Tell your doctor if you have ever had:
- heart disease, high blood pressure, high cholesterol, diabetes, or if you smoke;
- a heart attack, stroke, or blood clot;
- stomach ulcers or bleeding;
- liver or kidney disease; or
- fluid retention.
If you are pregnant, you should not use capsaicin and diclofenac unless your doctor tells you to. Using an NSAID during the last 20 weeks of pregnancy can cause serious heart or kidney problems in the unborn baby and possible complications with your pregnancy.
It may not be safe to breastfeed while using this medicine. Ask your doctor about any risk.
This medicine is not approved for use by anyone younger than 18 years old.
How should I use capsaicin and diclofenac?
Follow all directions on your prescription label and read all medication guides or instruction sheets. Use the medicine exactly as directed.
Do not take by mouth. This medicine is for use only on the skin. If this medicine gets in your eyes, nose, or mouth, rinse with water.
Do not apply to open wounds or to sunburned, chapped, irritated, or infected skin. Do not cover treated skin with a bandage or expose it to heat from a hot tub, heating pad, or sauna.
Apply the solution only to clean, dry skin. Spread the solution over the front, back, and sides of the knee.
Wash your hands after applying this medicine. Wait at least 30 minutes before you bathe or shower.
Wait until the solution is completely dry before covering treated skin with clothing or applying any other skin products (cosmetics, sunscreen, lotions, insect repellant, or other medicated skin products).
Do not allow others to touch the area where you have applied the medicine.
Capsaicin can cause a burning sensation wherever it is applied. This sensation is usually mild and should gradually lessen over time with continued regular use of the medicine.
If the burning sensation is painful or causes significant discomfort, wash the treated skin area with soap and cool water. Get medical attention right away if you have severe burning, pain, swelling, or blistering.
If you use this medicine long-term, you may need frequent medical tests.
Call your doctor if your arthritis symptoms do not improve after 7 days of treatment, or if your symptoms get better and then worse within a few days.
Store at room temperature away from moisture and heat.
Capsaicin and diclofenac solution is flammable. Do not use near high heat or open flame. Do not smoke until the gel has completely dried on your skin.

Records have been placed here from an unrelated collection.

theorem State.bindStart_pairedEng : (s.bindStart e).pairedEng e =
    ((if (s.engine e).allFree then s.fld (tileBlk (tileOf e)) (0x100 + 4 * (e % 32)) 1 1 else s.effFld (tileBlk (tileOf e)) (0x100 + 4 * (e % 32)) 1 1) == 1) := by
  have hput : (s.bindStart e).effReg (tileBlk (tileOf e)) (0x100 + 4 * (e % 32)) =
      setBits ((s.bindBase e).effReg (tileBlk (tileOf e)) (0x100 + 4 * (e % 32))) 0 0 (s.effFld (tileBlk (tileOf e)) (0x100 + 4 * (e % 32)) 0 0) :=
    Map.get_put_self ..
  rw [State.pairedEng, State.effFld, hput, bits_setBits_apart _ (le_refl _) (by decide) (by decide)]
  unfold State.bindBase
  split
  · rw [(s.bindFresh_powerOnly e).effReg, State.effReg_boundary_self]
    rfl
  · rfl

theorem State.bindStart_engine (i : Nat) : (s.bindStart e).engine i = s.engine i := by rw [State.engine, s.bindStart_eng, State.engine]

theorem State.bindStart_isMemory (a : Nat) : (s.bindStart e).isMemory a = s.isMemory a := by
  refine State.isMemory_of_map (fun k => State.cacheOf_of_regs ?_ ?_ (s.bindStart_applying e)) (fun b p hb hp => s.bindStart_reg e ?_ ?_ ?_ ?_) a
  · exact s.bindStart_reg e (by simp only [tileBlk]; omega) (by simp only [tileBlk]; omega) (by simp only [tileBlk]; omega) (by omega)
  · exact s.bindStart_effReg_ne e (by simp only [regKey, tileBlk]; omega) (by simp only [regKey, tileBlk]; omega)
  all_goals omega

end

/-! ## Reading the descriptor -/

/-- The 16 cells from an address on. -/
def State.cells16 (s : State) (a : Nat) : List MCell := (List.range 16).map (fun i => s.mem.cell (a + 16 * i))

/-- A descriptor in memory without an error reads as it is (R231). -/
theorem State.read256_sound {s : State} {a : Nat} (e : Nat) (hal : a % 16 = 0) (hlo : s.isMemory a = true) (hhi : s.isMemory (a + 255) = true)
    (herr : ∀ i, i < 16 → s.mem.err (a + 16 * i) = 0) : s.read256 a e = (some (s.cells16 a), s) := by
  have hcell : ∀ i, i < 16 → s.readCell (a + 16 * i) (a + 16 * i) 0xC e = (some (s.mem.cell (a + 16 * i)), s) := fun i hi => by
    refine s.readCell_clean _ _ _ ?_
    rw [alignDown, show a + 16 * i - (a + 16 * i) % 16 = a + 16 * i by omega]
    exact herr i hi
  have hfold : ∀ (l : List Nat) (acc : List MCell), (∀ i ∈ l, i < 16) → l.foldl (fun (r : Option (List MCell) × State) i =>
      match r with
      | (none, t) => (none, t)
      | (some l, t) =>
        match t.readCell (a + 16 * i) (a + 16 * i) 0xC e with
        | (some c, u) => (some (l ++ [c]), u)
        | (none, u) => (none, u)) (some acc, s) = (some (acc ++ l.map (fun i => s.mem.cell (a + 16 * i))), s) := by
    intro l
    induction l with
    | nil => simp
    | cons i l ih =>
      intro acc hl
      rw [List.foldl_cons]
      dsimp only
      rw [hcell i (hl i List.mem_cons_self)]
      dsimp only
      rw [ih _ fun j hj => hl j (List.mem_cons_of_mem i hj), List.map_cons, List.append_assoc, List.singleton_append]
  unfold State.read256
  rw [hlo, hhi, if_neg (by decide)]
  exact (hfold _ [] fun i hi => List.mem_range.mp hi).trans (by rw [List.nil_append, State.cells16])

/-- The descriptor at an address lies in memory, holds no error, and describes the slot `d` (Tables 06-3, 06-4). -/
structure State.Describes (s : State) (a : Nat) (d : Slot) : Prop where
  lo : s.isMemory a = true
  hi : s.isMemory (a + 255) = true
  err : ∀ i, i < 16 → s.mem.err (a + 16 * i) = 0
  slot : descSlot (s.cells16 a) = some d

theorem State.Describes.congr {s t : State} {a : Nat} {d : Slot} (h : s.Describes a d) (hmap : ∀ a, t.isMemory a = s.isMemory a) (hmem : t.mem = s.mem) :
    t.Describes a d where
  lo := (hmap a).trans h.lo
  hi := (hmap _).trans h.hi
  err := hmem ▸ h.err
  slot := by rw [State.cells16, hmem]; exact h.slot

theorem descAddr_mod (s : State) (e k : Nat) : s.descAddr e k % 16 = 0 := by
  unfold State.descAddr
  omega

/-- RELOAD takes PRIO, EMASK and SLICE from the descriptor (R232). -/
theorem State.reloadTask_described {s : State} {e k : Nat} {d : Slot} (hbound : (s.slotAt e k).st ≠ .free) (h : s.Describes (s.descAddr e k) d) :
    s.reloadTask e k = (0, s.updSlot e k (fun q => { q with prio := d.prio, emask := d.emask, slice := d.slice })) := by
  obtain ⟨hlo, hhi, herr, hslot⟩ := h
  unfold State.reloadTask
  rw [State.slotFree_eq_false hbound, if_neg (by decide), State.read256_sound e (descAddr_mod s e k) hlo hhi herr]
  dsimp only
  rw [hslot]

/-- The slot that BIND makes, last of its priority (R231, R247). -/
def State.bound (s : State) (e k : Nat) (d : Slot) : State :=
  ((s.updSlot e k (fun _ => { d with readyAt := (s.engine e).readyCtr })).updEngine e Engine.tick).touchTile (tileOf e)

/-- BIND of a FREE slot by a descriptor of the engine's own kind (R231). -/
theorem State.bindTask_described {s : State} {e k : Nat} {d : Slot} (hfree : (s.slotAt e k).st = .free)
    (h : (s.bindStart e).Describes ((s.bindStart e).descAddr e k) d) (hpaired : d.paired = (s.bindStart e).pairedEng e) :
    s.bindTask e k = (0, (s.bindStart e).bound e k d) := by
  obtain ⟨hlo, hhi, herr, hslot⟩ := h
  unfold State.bindTask
  rw [(s.slotFree_iff e k).mpr hfree, if_neg (by decide)]
  change (match (s.bindStart e).read256 ((s.bindStart e).descAddr e k) e with | (none, t) => _ | (some l, t) => _) = _
  rw [State.read256_sound e (descAddr_mod _ e k) hlo hhi herr]
  dsimp only
  rw [hslot]
  dsimp only
  rw [if_neg (by simp [hpaired])]
  rfl

theorem State.slotAt_bound (s : State) {e : Nat} (k : Nat) (d : Slot) (he : tileOf e < 32) :
    (s.bound e k d).slotAt e k = { d with readyAt := (s.engine e).readyCtr } := by
  rw [State.bound, (State.powerOnly_touchTile _ he).slotAt]
  simp [State.slotAt, State.updSlot, Map.upd, Engine.tick]

theorem State.fld_bound (s : State) {e : Nat} (k : Nat) (d : Slot) (he : tileOf e < 32) (t : Nat) {o : Nat} (ho : o < 0x10000) (hi lo : Nat) :
    (s.bound e k d).fld (tileBlk t) o hi lo = s.fld (tileBlk t) o hi lo := by
  rw [State.bound, (State.powerOnly_touchTile _ he).fld t ho]
  rfl

/-! ## The two commands -/

section
variable {s : State} {e : Eid} {k : Nat} {d : Slot}

theorem State.schedPerform_reload {c vec : Nat} (hbound : (s.slotAt e.toNat k).st ≠ .free) (h : s.Describes (s.descAddr e.toNat k) d) :
    (s.cmdTaken e.toNat k c vec).schedPerform e.toNat 8 k c vec =
      (0, (s.cmdTaken e.toNat k c vec).updSlot e.toNat k (fun q => { q with prio := d.prio, emask := d.emask, slice := d.slice })) :=
  State.reloadTask_described hbound (h.congr (s.cmdTaken_isMemory e k c vec) rfl)

/-- The start of BIND from a command taken, in terms of the state before it. -/
theorem State.schedPerform_bind {c vec : Nat} (hfree : (s.slotAt e.toNat k).st = .free)
    (h : s.Describes ((if (s.engine e.toNat).allFree then s.fld (tileBlk (tileOf e.toNat)) (0x180 + 4 * (e.toNat % 32)) 29 0
      else s.effFld (tileBlk (tileOf e.toNat)) (0x180 + 4 * (e.toNat % 32)) 29 0) * 2 ^ 14 + 256 * k) d)
    (hpaired : d.paired = ((if (s.engine e.toNat).allFree then s.fld (tileBlk (tileOf e.toNat)) (0x100 + 4 * (e.toNat % 32)) 1 1
      else s.effFld (tileBlk (tileOf e.toNat)) (0x100 + 4 * (e.toNat % 32)) 1 1) == 1)) :
    (s.cmdTaken e.toNat k c vec).schedPerform e.toNat 1 k c vec = (0, ((s.cmdTaken e.toNat k c vec).bindStart e.toNat).bound e.toNat k d) := by
  have hcfg : ∀ o hi lo, o < 0x200 → (s.cmdTaken e.toNat k c vec).fld (tileBlk (tileOf e.toNat)) o hi lo = s.fld (tileBlk (tileOf e.toNat)) o hi lo := by
    intro o hi lo ho
    rw [State.fld, State.cmdTaken_reg, State.fld] <;> exact regKey_ne_of_ofs _ (by simp only [cmdOfs, statOfs]; omega)
  refine State.bindTask_described hfree ?_ ?_
  · rw [State.descAddr, State.bindStart_dtb, hcfg _ _ _ (by omega), State.cmdTaken_engine, State.cmdTaken_effFld]
    refine h.congr (fun a => ?_) (State.bindStart_mem ..)
    rw [State.bindStart_isMemory, State.cmdTaken_isMemory]
  · rw [State.bindStart_pairedEng, hcfg _ _ _ (by omega), State.cmdTaken_engine, State.cmdTaken_effFld, hpaired]

end

end Sys2Proof.Machine
end

section
/-!
# The scheduler commands as commands (06_tasks_scheduler, Table 06-9)
-/

namespace Sys2Proof.Machine

open Sys2Proof

section
variable {s : State} {m : Master} {e : Eid} (h : TakesCmd s m e) (slot : BitVec 6)
include h

theorem suspend_starts_waits (hst : (s.slotAt e.toNat slot.toNat).st = .ready ∨ (s.slotAt e.toNat slot.toNat).st = .waiting) :
    Starts s m e 3 slot.toNat (.suspend m e slot) (fun u => (u.slotAt e.toNat slot.toNat).st = .suspended ∧
      (u.slotAt e.toNat slot.toNat).wasWaiting = ((s.slotAt e.toNat slot.toNat).st == .waiting)) := by
  refine starts_of_performs h (by decide) rfl (State.suspendTask_waits hst) (State.fld_updSlot ..) ?_
  rw [State.cmdEnds_slotAt, State.slotAt_updSlot]
  exact ⟨rfl, rfl⟩

theorem suspend_starts_running (hst : (s.slotAt e.toNat slot.toNat).st = .running) :
    Starts s m e 3 slot.toNat (.suspend m e slot) (fun u => (u.slotAt e.toNat slot.toNat).st = .running ∧
      (u.slotAt e.toNat slot.toNat).suspendReq = true) := by
  refine starts_of_performs h (by decide) rfl (State.suspendTask_running hst) (State.fld_updSlot ..) ?_
  rw [State.cmdEnds_slotAt, State.slotAt_updSlot]
  exact ⟨hst, rfl⟩

theorem resume_starts (hst : (s.slotAt e.toNat slot.toNat).st = .suspended) :
    Starts s m e 4 slot.toNat (.resume m e slot) (fun u => (u.slotAt e.toNat slot.toNat).st =
      if (s.slotAt e.toNat slot.toNat).wasWaiting = true ∧ (s.slotAt e.toNat slot.toNat).pend = 0 then .waiting else .ready) := by
  have htouch := State.powerOnly_touchTile ((s.cmdTaken e.toNat slot.toNat 0 0).makeReady e.toNat slot.toNat) (tileOf_lt e)
  refine starts_of_performs h (by decide) rfl (State.resumeTask_suspended hst) ?_ ?_
  · split
    · exact State.fld_updSlot ..
    · rw [htouch.fld _ (statOfs_lt _) 0 0, State.fld_makeReady]
  · rw [State.cmdEnds_slotAt, State.cmdTaken_slotAt]
    split
    · rw [State.slotAt_updSlot]
    · rw [htouch.slotAt, State.slotAt_makeReady]

theorem unbind_starts_apart (hfree : (s.slotAt e.toNat slot.toNat).st ≠ .free) (hrun : (s.slotAt e.toNat slot.toNat).st ≠ .running) :
    Starts s m e 2 slot.toNat (.unbind m e slot) (fun u => u.slotAt e.toNat slot.toNat = Slot.free ∧
      ∀ c, (s.slotAt e.toNat slot.toNat).chuck = some c → Map.get Chuck.empty (u.engine e.toNat).chucks c = Chuck.empty) := by
  refine starts_of_performs h (by decide) rfl (State.unbindTask_apart hfree hrun) (State.fld_freeSlot ..) ⟨?_, fun c hc => ?_⟩
  · rw [State.cmdEnds_slotAt, State.slotAt_freeSlot]
  · rw [State.cmdEnds_chucks]
    exact State.chuck_freeSlot hc

theorem unbind_starts_running (hst : (s.slotAt e.toNat slot.toNat).st = .running) :
    Starts s m e 2 slot.toNat (.unbind m e slot) (fun u => (u.slotAt e.toNat slot.toNat).unbindReq = true) := by
  refine starts_of_performs h (by decide) rfl (State.unbindTask_running hst) (State.fld_updSlot ..) ?_
  rw [State.cmdEnds_slotAt, State.slotAt_updSlot]

theorem wake_starts (vec : BitVec 4) (hfree : (s.slotAt e.toNat slot.toNat).st ≠ .free) :
    Starts s m e 5 slot.toNat (.wake m e slot vec) (fun u => bit (u.slotAt e.toNat slot.toNat).pend vec.toNat = true ∧
      Map.get 0 (u.slotAt e.toNat slot.toNat).evids vec.toNat = 0x800 ∧
      ((s.slotAt e.toNat slot.toNat).st = .waiting → (s.engine e.toNat).dbg.halted = false → (u.slotAt e.toNat slot.toNat).st = .ready)) := by
  have hbound : (s.cmdTaken e.toNat slot.toNat 0 vec.toNat).slotFree e.toNat slot.toNat = false := State.slotFree_eq_false hfree
  have hperform : (s.cmdTaken e.toNat slot.toNat 0 vec.toNat).schedPerform e.toNat 5 slot.toNat 0 vec.toNat =
      (0, (s.cmdTaken e.toNat slot.toNat 0 vec.toNat).deliver e.toNat slot.toNat vec.toNat 0x800) :=
    if_neg (by simp [hbound])
  obtain ⟨hpend, hid, hst⟩ := State.slotAt_deliver (s.cmdTaken e.toNat slot.toNat 0 vec.toNat) e.toNat slot.toNat 0x800 vec.isLt
  refine starts_of_performs h (by decide) rfl hperform (State.fld_deliver _ _ _ _ _ (tileOf_lt e) (statOfs_lt _) 0 0) ?_
  rw [State.cmdEnds_slotAt]
  exact ⟨hpend, hid, fun hw hh => hst.trans (if_pos ⟨hw, hh⟩)⟩
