-- ==== Sys2Proof/Word.lean ====
section
/-! DEFINITION. The words the FB312's links and counters are made of. -/

namespace Sys2Proof

/-- One octet of a frame (R167). -/
abbrev Byte := BitVec 8

/-- A value of the 10 MHz time base, or a difference of two (R69). -/
abbrev TimeStamp := BitVec 32

end Sys2Proof
end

What happens if I miss a dose?
Since capsaicin and diclofenac is used when needed, you may not be on a dosing schedule. Skip any missed dose if it's almost time for your next dose. Do not use two doses at one time.
What happens if I overdose?
Seek emergency medical attention or call the Poison Help line at 1-800-222-1222, especially if anyone has accidentally swallowed it.
What should I avoid while using capsaicin and diclofenac?
Avoid exposing treated skin to heat, sunlight, or tanning beds.
Avoid taking a bath or shower within 30 minutes before or after you apply this medicine to your skin. Also avoid vigorous exercise. Warm water or perspiration can increase the burning sensation caused by capsaicin.
Avoid getting this medicine in your eyes, nose, or mouth.
Avoid drinking alcohol. It may increase your risk of stomach bleeding.
Ask a doctor or pharmacist before using other medicines for pain, fever, swelling, or cold/flu symptoms. They may contain ingredients similar to diclofenac (such as aspirin, ibuprofen, ketoprofen, or naproxen).
What other drugs will affect capsaicin and diclofenac?
Tell your doctor about all your other medicines, especially:
- a blood thinner (warfarin, Coumadin, Jantoven);
- heart or blood pressure medication, including a diuretic or "water pill"; or
- steroid medicine (prednisone and others).
This list is not complete. Other drugs may affect capsaicin and diclofenac, including prescription and over-the-counter medicines, vitamins, and herbal products. Not all possible drug interactions are listed here.
Where can I get more information?
Your pharmacist can provide more information about capsaicin and diclofenac.